Indeed, a federal judge has already decided a separate shutdown dispute in Enbridge’s favor, ruling that federal pipeline safety laws preempt state laws, leaving Michigan with no “power to interfere” in Line 5 operations.

On Tuesday, Enbridge lawyers argued the 30-day removal deadline is malleable, while state lawyers argued it’s firm.

Pointing to other cases in which courts have used a legal principle known as “equitable tolling” to grant deadline extensions, Enbridge lawyer John Bursch urged the court to do the same in this case.

“There’s no need to break new ground here,” Bursch said. “We ask that you apply the court’s well-settled precedents.”

But state Solicitor General Ann Sherman contended that such extensions apply specifically to deadlines for filing cases — not efforts to swap courts years into an active case.

“Having missed Congress’s express mandatory 30-day removal deadline by over two years, Enbridge seeks an atextual escape hatch,” Sherman said.

The legal disputes follow years of tensions over the fate of Line 5, as the structure’s fans and foes battle over how best to reduce the risk of an oil spill from the 72-year-old pipeline that has been repeatedly struck by ships’ anchors as it crosses the open water of the Straits.

Environmentalists and Native American tribes contend the pipeline should be shut down immediately and permanently, while Enbridge and its allies in business and labor want to keep the current lakebottom segment running until it can eventually be moved into a concrete-lined tunnel deep beneath the lakebed.

Asked why Enbridge didn’t seek to move Nessel’s lawsuit to federal court earlier, Bursch contended that the federal implications of the case only became clear after a series of safety mishaps prompted Gov. Gretchen Whitmer to revoke a 1953 easement granting Enbridge access to the Straits in 2020.

That prompted a flurry of legal wrangling, including Canada’s invocation of a 1977 treaty that states “no public authority” in the US or Canada can impede the flow of petroleum products through cross-border pipelines.

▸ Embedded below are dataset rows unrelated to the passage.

/-- A sequenced input in the retained-input store (R22, Table 15.8), with its route and what its evaluation has logged
(R26): the cores that an abandonment excludes (R28, R349), the log, abandonments by core faults (R597) and by pair faults (R349),
whether it awaits a re-run (R28), whether it was re-run (R523), whether an evaluation holds it, whether it runs on a single
core (R350), and where a record gave it (R408, R539) that record's UNPAIRED flag. -/
structure Input where
  tenant : Nat
  seq : Nat
  typ : Nat
  tai : Nat
  u : Nat
  book : Nat
  terminal : Nat
  session : Nat
  counter : Nat
  route : Route
  payload : List Byte
  avoid : List Nat
  log : List Effect
  abandons : Nat
  pairFaults : Nat
  rerun : Bool
  reran : Bool
  bound : Bool
  single : Bool
  recorded : Option Bool
deriving DecidableEq, Repr

/-- A grain of an imported set (R530 to R533): the grain, its recorded digest, and for a WAGER or CANCEL its INPUT item. -/
structure ImpGrain where
  seq : Nat
  hdr : Hdr
  body : List Byte
  digest : Digest
  input : Option Input
deriving DecidableEq, Repr

/-- An accepted import set (R533): epoch, grain range, segments, grains in order, MEAS items (grain number, BM, TM_t), the
digest before its first grain, the hash of its attestation key. -/
structure ImpSet where
  epoch : Nat
  first : Nat
  last : Nat
  segs : Nat
  grains : List ImpGrain
  meas : List (Nat × Digest × Digest)
  prev : Digest
  att : Digest
deriving DecidableEq, Repr

/-- A firmware image in a boot slot (R113): version, rollback index, whether each signature verifies and every component
digest matches, the digest of the M firmware; the microcode patch, if it carries one, by its digest (MS2), identifier, counts and words
as the PR space holds them, and whether what the words alone do not show meets Table 12.5 (MAGIC, FORMAT, UROM and the length; dispatches through ROM
nano-words); the runtime digests by tenant, and the hash of its JPUB. -/
structure Image where
  ver : Nat
  rollback : Nat
  fOk : Bool
  jOk : Bool
  compsOk : Bool
  fw : Digest
  patch : Option Digest
  patchOk : Bool
  patchId : Nat
  patchMicro : Nat
  patchNano : Nat
  patchMatch : Nat
  patchWords : List Word32
  tenants : Map Digest
  jpub : Digest
deriving DecidableEq, Repr

/-- What a SEALED step finds (Table 4.2). S1: the usable 10 MHz inputs, bit i. S2: the populated and trained channels, the speed bin,
the DIMM capacity in 16 GiB (R303, R304). S3: whether some copy of slot A and of slot B reads. S5: dies per channel (0 where the
channels differ), media profile (0 where a die matches none), unique IDs by die index, dies that do not respond with their reason of R460,
dies' temperatures, factory bad blocks (die × 8,192 + block), whether a channel fails training, a stream with a
grain that does not chain, the segments of the import and replay areas. S7, in µV and mV: the three windows, the voltage before and the
lowest in step 3, whether step 5 completes in time (R486). -/
structure BootFacts where
  usable : Nat
  pop : Nat
  speed : Nat
  dimm : Nat
  slotA : Bool
  slotB : Bool
  dpc : Nat
  prof : Nat
  ids : List Nat
  deadDies : List (Nat × Nat)
  dieTemps : List Int
  badBlocks : List Nat
  trainFail : Bool
  tailFail : Option Nat
  areaSegs : Nat
  v0 : Nat
  va : Nat
  vb : Nat
  vc : Nat
  low : Nat
  recharged : Bool
deriving DecidableEq, Repr

/-- A received witness frame of a tag (Tables 20.4, 20.5): source address, frame counter, whether its MIC verifies under that
tag's key, STATUS, EDGES, EDGESEQ, AGE, BATT, the slot that received it, its signal strength as the tag table holds it. -/
structure WitFrame where
  src : Nat
  fctr : Nat
  micOk : Bool
  status : Nat
  edges : Nat
  edgeSeq : Nat
  age : Nat
  batt : Nat
  slot : Nat
  rssi : Nat
deriving DecidableEq, Repr

/-- Bits that flip in the three copies of a voted field: block, offset, the book's key where the block is PRT, and the flips of
each copy. -/
structure Upset where
  blk : Nat
  off : Nat
  key : Nat
  x0 : Nat
  x1 : Nat
  x2 : Nat
deriving DecidableEq, Repr

/-- A read of a flash page and how it decodes (R457a, R459): block (die × 8,192 + block), the level that succeeds (0 to 15 hard, 16
soft, 17 outer, 18 none), the measured RBER in ppm, and the grains, as stream and number, that a member lost to level 18
leaves unreadable. -/
structure FlashRead where
  blk : Nat
  level : Nat
  rber : Nat
  lost : List (Nat × Nat)
deriving DecidableEq, Repr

Those developments “really changed the landscape,” Bursch said. 
Enbridge successfully sued over Whitmer’s shutdown order in federal court, with US District Court Judge Robert Jonker ruling in December that federal pipeline safety law left Michigan no authority to order a shutdown. The state is appealing that decision.

Justices appeared to wrestle Tuesday with the complexity of Michigan’s dispute with Enbridge, with Justice Sonia Sotomayor wondering aloud about the implications of letting one case proceed in state court while another is active in federal court.

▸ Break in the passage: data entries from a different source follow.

/-- Rows of Table 22.5 (R572), part 0. -/
def fldsCON0 : List Fld := [
  ⟨0x0010, 1, 0, 1, 0, 0, 32, .ro, false, false, 0x0, 0, 0xFFFFFFFF⟩, -- NEXTCJN_LO
  ⟨0x0014, 1, 0, 1, 0, 0, 32, .ro, false, false, 0x0, 0, 0xFFFFFFFF⟩, -- NEXTCJN_HI
  ⟨0x0100, 2, 32, 1, 0, 0, 22, .kw, true, false, 0x1C200, 0, 0x3FFFFF⟩, -- BAUD
  ⟨0x0100, 2, 32, 1, 0, 31, 1, .kw, true, false, 0x0, 0, 0x1⟩, -- REQCRC
  ⟨0x0104, 2, 32, 1, 0, 0, 2, .ro, false, false, 0x0, 0, 0x3⟩, -- AUTH
  ⟨0x0104, 2, 32, 1, 0, 2, 1, .ro, false, false, 0x0, 0, 0x1⟩, -- CHAL
  ⟨0x0104, 2, 32, 1, 0, 3, 1, .ro, false, false, 0x0, 0, 0x1⟩, -- LOCK
  ⟨0x0104, 2, 32, 1, 0, 4, 1, .ro, false, false, 0x1, 0, 0x1⟩, -- CTS
  ⟨0x0104, 2, 32, 1, 0, 5, 1, .ro, false, false, 0x0, 0, 0x1⟩, -- RTS
  ⟨0x0104, 2, 32, 1, 0, 6, 1, .ro, false, false, 0x0, 0, 0x1⟩, -- EXEC
  ⟨0x0104, 2, 32, 1, 0, 16, 16, .ro, false, false, 0x0, 0, 0xFFFF⟩, -- IDLE
  ⟨0x0108, 2, 32, 1, 0, 0, 32, .ro, false, true, 0x0, 0, 0xFFFFFFFF⟩, -- LINES
  ⟨0x010C, 2, 32, 1, 0, 0, 32, .ro, false, true, 0x0, 0, 0xFFFFFFFF⟩, -- BADLINE
  ⟨0x0110, 2, 32, 1, 0, 0, 32, .ro, false, true, 0x0, 0, 0xFFFFFFFF⟩, -- DUPS
  ⟨0x0114, 2, 32, 1, 0, 0, 32, .ro, false, true, 0x0, 0, 0xFFFFFFFF⟩ -- AUTHFAIL
]

/-- Rows of Table 22.5 (R572), part 1. -/
def fldsCON1 : List Fld := [
  ⟨0x0118, 2, 32, 1, 0, 0, 16, .ro, false, true, 0x0, 0, 0xFFFF⟩, -- EVTLOST
  ⟨0x0118, 2, 32, 1, 0, 16, 16, .ro, false, true, 0x0, 0, 0xFFFF⟩, -- BREAKS
  ⟨0x011C, 2, 32, 1, 0, 0, 18, .ro, false, false, 0x0, 0, 0x3FFFF⟩ -- TAGS
]

/-- Table 22.5 (R572). -/
def fldsCON : List Fld :=
  fldsCON0 ++ fldsCON1

/-- Rows of Table 24.8 (R609), part 0. -/
def fldsHLT0 : List Fld := [
  ⟨0x0010, 1, 0, 1, 0, 0, 8, .ro, false, false, 0x0, 0, 0xFF⟩, -- HOLDCAUSE
  ⟨0x0010, 1, 0, 1, 0, 8, 1, .ro, false, false, 0x0, 0, 0x1⟩, -- HVALID
  ⟨0x0014, 1, 0, 1, 0, 0, 2, .ro, false, false, 0x0, 0, 0x3⟩, -- STEP
  ⟨0x0014, 1, 0, 1, 0, 8, 8, .ro, false, false, 0x0, 0, 0xFF⟩, -- HOTSENSOR
  ⟨0x0014, 1, 0, 1, 0, 16, 16, .ro, false, false, 0x0, 0, 0xFFFF⟩, -- HOTTEMP
  ⟨0x0018, 1, 0, 1, 0, 0, 32, .ro, false, false, 0xFFFFFFFF, 0, 0xFFFFFFFF⟩, -- CORESVC0
  ⟨0x001C, 1, 0, 1, 0, 0, 32, .ro, false, false, 0xFFFFFFFF, 0, 0xFFFFFFFF⟩, -- CORESVC1
  ⟨0x0020, 1, 0, 1, 0, 0, 32, .ro, false, false, 0xFFFFFFFF, 0, 0xFFFFFFFF⟩, -- CORESVC2
  ⟨0x0024, 1, 0, 1, 0, 0, 32, .ro, false, false, 0xFFFFFFFF, 0, 0xFFFFFFFF⟩, -- PAIRSVC0
  ⟨0x0028, 1, 0, 1, 0, 0, 16, .ro, false, false, 0xFFFF, 0, 0xFFFF⟩, -- PAIRSVC1
  ⟨0x002C, 1, 0, 1, 0, 0, 12, .ro, false, false, 0x0, 0, 0xFFF⟩, -- ENTHELD
  ⟨0x0040, 1, 0, 1, 0, 0, 32, .ro, false, true, 0x0, 0, 0xFFFFFFFF⟩, -- COREFLT
  ⟨0x0044, 1, 0, 1, 0, 0, 32, .ro, false, true, 0x0, 0, 0xFFFFFFFF⟩, -- STEADYREST
  ⟨0x0048, 1, 0, 1, 0, 0, 32, .ro, false, true, 0x0, 0, 0xFFFFFFFF⟩, -- CORESTOP
  ⟨0x004C, 1, 0, 1, 0, 0, 32, .ro, false, true, 0x0, 0, 0xFFFFFFFF⟩ -- PAIRFLT
]

/-- Rows of Table 24.8 (R609), part 1. -/
def fldsHLT1 : List Fld := [
  ⟨0x0050, 1, 0, 1, 0, 0, 32, .ro, false, true, 0x0, 0, 0xFFFFFFFF⟩, -- ABANDON
  ⟨0x0054, 1, 0, 1, 0, 0, 32, .ro, false, true, 0x0, 0, 0xFFFFFFFF⟩, -- RERUN
  ⟨0x0058, 1, 0, 1, 0, 0, 32, .ro, false, true, 0x0, 0, 0xFFFFFFFF⟩, -- VOIDCNT
  ⟨0x005C, 1, 0, 1, 0, 0, 32, .ro, false, true, 0x0, 0, 0xFFFFFFFF⟩, -- SSMCNT
  ⟨0x0060, 1, 0, 1, 0, 0, 32, .ro, false, true, 0x0, 0, 0xFFFFFFFF⟩, -- MEDIAERR
  ⟨0x0064, 1, 0, 1, 0, 0, 32, .ro, false, true, 0x0, 0, 0xFFFFFFFF⟩, -- THROTCNT
  ⟨0x0080, 1, 0, 1, 0, 0, 13, .ro, false, false, 0x0, 0, 0x1FFF⟩, -- ELOGCNT
  ⟨0x0084, 1, 0, 1, 0, 0, 13, .ro, false, false, 0x0, 0, 0x1FFF⟩, -- ELOGPEND
  ⟨0x0088, 1, 0, 1, 0, 0, 32, .ro, false, true, 0x0, 0, 0xFFFFFFFF⟩, -- ELOGLOST
  ⟨0x0100, 102, 4, 1, 0, 0, 32, .ro, false, false, 0x0, 0, 0xFFFFFFFF⟩, -- TNOW
  ⟨0x0300, 1, 0, 1, 0, 0, 30, .rw, false, false, 0x0, 0, 0x3FFFFFFF⟩, -- TM_ADDR
  ⟨0x0304, 1, 0, 1, 0, 0, 32, .ro, false, false, 0x0, 0, 0xFFFFFFFF⟩, -- TM_DATA
  ⟨0x0310, 1, 0, 1, 0, 0, 16, .rw, false, false, 0x0, 0, 0xFFFF⟩, -- EL_ADDR
  ⟨0x0314, 1, 0, 1, 0, 0, 32, .ro, false, false, 0x0, 0, 0xFFFFFFFF⟩ -- EL_DATA
]

/-- Table 24.8 (R609). -/
def fldsHLT : List Fld :=
  fldsHLT0 ++ fldsHLT1

end Sys2Proof.Machine
end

“Wouldn’t it avoid waste to have these two actions proceed together in the same court?” Sotomayor asked.

It’s not clear when the court will issue a ruling in the case. 

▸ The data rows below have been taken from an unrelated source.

-- ==== Sys2Proof/Machine/Transit.lean ====
section
/-! DEFINITION. Mode transitions, the SEALED exit, the drain (chapter 2, R68, R172). -/
namespace Sys2Proof.Machine

open Sys2Proof

/-- A sequenced input is not yet durable. -/
def inFlight (s : State) (t : Nat) : Nat :=
  (s.awp.inputs.filter (fun i => i.tenant == t && !(isDurable s t i.seq))).length

/-- Some sequenced input of some tenant is not durable (R51). -/
def anyInFlight (s : State) : Bool := s.awp.inputs.any (fun i => !(isDurable s i.tenant i.seq))

/-- The quality allows LIVE (Table 2.2). -/
def qualLive (s : State) : Bool := s.tim.qual == .locked || s.tim.qual == .degraded || s.tim.qual == .holdover

/-- The transitions of Table 2.2 with their preconditions, authority and console apart. `replayOk` is the entry rule of
REPLAY (R535). -/
def transitOk (s : State) (m : DMode) (replayOk : Bool) : Bool :=
  match s.mode, m with
  | some .sealed, .quiet => s.sec.done && s.role != .none
  | some .sealed, .live => s.sec.done && (s.role == .primary || s.role == .shadow) && qualLive s
  | some .live, .quiet => true
  | some .quiet, .live => (s.role == .primary || s.role == .shadow) && qualLive s
  | some .quiet, .audit => !s.sys.drain
  | some .audit, .quiet => true
  | some .quiet, .replay => s.role == .lab && !s.sys.drain && replayOk
  | some .replay, .quiet => true
  | some .hold, _ => false
  | some _, .hold => true
  | _, _ => false

/-- The partings that fell due: each book enters PARTING at its own P_b, and its PART grain is numbered after the
tenant's last grain, in ascending P_b and book order (R68, R172). -/
def deferredPartings (s : State) : State :=
  (dueBooks s s.now).foldl (fun a p => numberPart (partBook a p.1 p.2 a.tim.u true 0) p.1 p.2 4) s

/-- A book in PARTING: where its PART grain is durable it closes; where none is numbered it receives one (R172). -/
def settleParting (s : State) (t b : Nat) : State :=
  let k := getBook s t b
  if k.sales ≠ .parting then s
  else match k.partSeq with
    | some n =>
      if isDurable s t n then
        let s1 := changeBook s t b s.now (fun k => { k with st := votedOf Sales.closed.code })
        eventOwn s1 t 9 3 0x0383 [b, n] s.now s.tim.u b 0 4
      else s
    | none => numberPart (putBook s t b { k with partWait := true, partStep := true, partU := s.tim.u }) t b 4

/-- The actions of the first SEALED exit (R108, R68, R172, R124, R382): partings that fell due, books left in PARTING,
cause HOLD in the books that were on sale when HOLD was entered, the pending SUSPEND reactions, an empty session table; the mirror link may then say HELLO (R417). -/
def sealedExit (s : State) (cjn : Nat) : State :=
  if s.sec.exitDone then s
  else
    let s0 : State := { s with sec.exitDone := true, awp.sessions := [] }
    let s1 := (s0.books.map (fun p => (p.1 / 4096, p.1 % 4096))).foldl (fun a p => settleParting a p.1 p.2) s0
    let s2 := deferredPartings s1
    let s3 := if s2.sec.heldHold then
        setCauses { s2 with sec.heldHold := false, sec.holdBooks := [] } cHOLD
          (s2.sec.holdBooks.map (fun k => (k / 4096, k % 4096))) s2.now cjn
      else s2
    linkFollow (if s3.sec.suspPend then setCauseAll { s3 with sec.suspPend := false } cTAMPER s3.now cjn else s3)

/-- A transition of Table 2.2 is performed (R47, R51, R108). -/
def transit (s : State) (m : DMode) (cause cjn : Nat) : State :=
  match m with
  | .hold => enterHold s hCOMMAND 0 cjn
  | _ =>
    let fromSealed := s.inMode .sealed
    let fromLive := s.inMode .live
    let s1 := changeMode s m cause cjn
    let s2 := if fromSealed then sealedExit s1 cjn else s1
    match m with
    | .quiet => if fromLive then { s2 with sys.drain := anyInFlight s2 } else s2
    | _ => { s2 with sys.drain := false }

/-- The end of the REGULATE authority that entered AUDIT returns the device to QUIET (R49). [log 88 DEDUCED, unsafe] -/
def auditEnds (s : State) (cause : Nat) : State :=
  if s.inMode .audit && s.con.auditHolder then
    transit { s with con.auditHolder := false } .quiet cause 0
  else s

/-- A write to SYS.MODE by the management cluster (R101): an allowed transition, or MODEREF. [log 15 DEDUCED, unsafe] -/
def modeWrite (s : State) (code : Nat) : State :=
  match DMode.ofCode code with
  | some m => if transitOk s m true then transit s m mcCommand 0 else fset s bSYS 0x20 8 1 1
  | none => fset s bSYS 0x20 8 1 1

end Sys2Proof.Machine
end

While Enbridge and Michigan battle over the fate of the current pipeline, the company is still seeking permits to build the tunnel it first proposed in 2018.

The US Army Corps of Engineers is expected to make a long-awaited tunnel permitting decision within weeks. Alongside that process, the Michigan Department of Environment, Great Lakes and Energy is weighing whether to grant tunnel permits, with a decision expected in March.

Meanwhile, the Michigan Supreme Court is set to hear arguments on March 11 in a lawsuit challenging a separate tunnel permit the state already granted. 

In that December 2023 decision, the Michigan Public Service Commission gave Enbridge permission to reroute Line 5 into the tunnel, if and when it is built. The decision prompted lawsuits from a coalition of four Michigan tribes and a Traverse City-based water advocacy group, both of which contend commissioners failed to fully consider the tunnel’s impacts on Michigan’s environment and public resources.

Noting that federal regulators regularly inspect Line 5 and have not raised issues with its safety, Enbridge spokesperson Ryan Duffy said efforts to shut the pipeline down raise “significant implications for energy security and foreign affairs.”

All of the legal wrangling shouldn’t overshadow the safety concerns at the heart of Michigan’s battle over Line 5, said Bay Mills Indian Community President Whitney Gravelle, whose tribe is a party to the lawsuit:

“We have the opportunity and responsibility to protect the Great Lakes for all of North America,” Gravelle said.